**Task statement**
Starting at the line that has "0x098]] ++ lane 0x1C0)" and stopping after the line that has "one (R390). -/", reproduce the listing below exactly; omit everything else.

[[ Excerpted records open ]]

-- ==== Sys2Proof/Machine/Mgmt.lean ====
section
/-! DEFINITION. The register arbiter (chapter 02): reads with mirrors and groups, writes by access code, staged queues, keyed
writes, clearing by sequence, the accesses that stall in the memory sweep, and the answers of the two ports. -/

namespace Sys2Proof.Machine

/-- The groups of R53 at which the register at address `a` stands: the addresses from the group's first register on. -/
def groupOf (a : Nat) : Option (List Nat) :=
  let base := a / 4096 * 4096
  let off := a % 4096
  let pick (gs : List (List Nat)) : Option (List Nat) :=
    (gs.find? (fun g => g.contains off)).map (fun g => g.map (base + ·))
  let every (lo stride n : Nat) (g : List Nat) : List (List Nat) :=
    (List.range n).map (fun (i : Nat) => g.map (fun (o : Nat) => lo + stride * i + o))
  let lane (o : Nat) : List (List Nat) :=
    [[o + 0x070, o + 0x074], [o + 0x080, o + 0x084], [o + 0x088, o + 0x08C]]
  match pageType (a / 4096) with
  | some 0x06 => pick [[0x050, 0x054], [0x058, 0x05C]]
  | some 0x07 => pick [[0x054, 0x058]]
  | some 0x0C =>
    pick ([[0x040, 0x044], [0x048, 0x04C, 0x050, 0x054], [0x05C, 0x060], [0x068, 0x06C]]
      ++ every 0x184 32 8 [0x00, 0x04, 0x08, 0x0C, 0x10, 0x14])
  | some 0x0D => pick [[0x080, 0x084, 0x088]]
  | some 0x0E => pick ([[0x08C, 0x090], [0x094, 0x098]] ++ lane 0x1C0)
  | some 0x2A => pick [[0x054, 0x058]]
  | some 0x40 => pick [[0x044, 0x048, 0x04C, 0x050, 0x054, 0x058, 0x05C, 0x060]]
  | some 0x42 => pick [[0x048, 0x04C, 0x050, 0x054, 0x058]]
  | some 0x4A => pick [[0x040, 0x044]]
  | some 0x50 => pick (lane 0)
  | some 0x70 => pick (every 0x104 64 8 [0, 8] ++ every 0x108 64 8 [0, 4])
  | some 0x78 => pick ([[0x054, 0x058], [0x080, 0x084], [0x088, 0x08C]] ++ lane 0x1C0)
  | some 0x91 => pick (every 0x580 8 72 [0, 4])
  | _ => none

/-- The transceiver whose block starts at register base `xb` (R320). -/
def xcvrAt (xb : Nat) : Option Xcvr := allXcvrs.find? (fun x => xcvrBase x == xb)

/-- The memory that a register reaches, of those which the sweep clears one after another (R57): PCOEF.COEF, PCOEF.NORM,
CREW.E0 to E7, CREW.MAP, SHADOW.DATA, RSMP.HIST_VAL, SATSTAT.OCC, SEATS.INFO. -/
def memoryOf (a : Nat) : Option Nat :=
  if a = 0x29048 then some 0
  else if a = 0x29054 then some 1
  else if 0x40044 ≤ a ∧ a ≤ 0x40060 then some 2
  else if 0x40400 ≤ a ∧ a < 0x40600 then some 3
  else if a = 0x88048 then some 4
  else if a = 0x2A094 then some 5
  else if a = 0x89068 then some 6
  else if a = 0x41050 then some 7
  else none

/-- The registers that reach a memory which the sweep clears (R57). -/
def reachesMemory (a : Nat) : Bool := (memoryOf a).isSome

/-- The frame is addressed to a hub with this number, or at this position if it has one (R390). -/
def frameNames (f : RingFrame) (number : Nat) (pos : Option Nat) : Bool :=
  if f.pos then f.dest.toNat / 256 == 0 && pos == some (f.dest.toNat % 256) else f.dest.toNat == number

[[ Excerpted records closed ]]

**Task result**
  | some 0x0E => pick ([[0x08C, 0x090], [0x094, 0x098]] ++ lane 0x1C0)
  | some 0x2A => pick [[0x054, 0x058]]
  | some 0x40 => pick [[0x044, 0x048, 0x04C, 0x050, 0x054, 0x058, 0x05C, 0x060]]
  | some 0x42 => pick [[0x048, 0x04C, 0x050, 0x054, 0x058]]
  | some 0x4A => pick [[0x040, 0x044]]
  | some 0x50 => pick (lane 0)
  | some 0x70 => pick (every 0x104 64 8 [0, 8] ++ every 0x108 64 8 [0, 4])
  | some 0x78 => pick ([[0x054, 0x058], [0x080, 0x084], [0x088, 0x08C]] ++ lane 0x1C0)
  | some 0x91 => pick (every 0x580 8 72 [0, 4])
  | _ => none

/-- The transceiver whose block starts at register base `xb` (R320). -/
def xcvrAt (xb : Nat) : Option Xcvr := allXcvrs.find? (fun x => xcvrBase x == xb)

/-- The memory that a register reaches, of those which the sweep clears one after another (R57): PCOEF.COEF, PCOEF.NORM,
CREW.E0 to E7, CREW.MAP, SHADOW.DATA, RSMP.HIST_VAL, SATSTAT.OCC, SEATS.INFO. -/
def memoryOf (a : Nat) : Option Nat :=
  if a = 0x29048 then some 0
  else if a = 0x29054 then some 1
  else if 0x40044 ≤ a ∧ a ≤ 0x40060 then some 2
  else if 0x40400 ≤ a ∧ a < 0x40600 then some 3
  else if a = 0x88048 then some 4
  else if a = 0x2A094 then some 5
  else if a = 0x89068 then some 6
  else if a = 0x41050 then some 7
  else none

/-- The registers that reach a memory which the sweep clears (R57). -/
def reachesMemory (a : Nat) : Bool := (memoryOf a).isSome

/-- The frame is addressed to a hub with this number, or at this position if it has one (R390). -/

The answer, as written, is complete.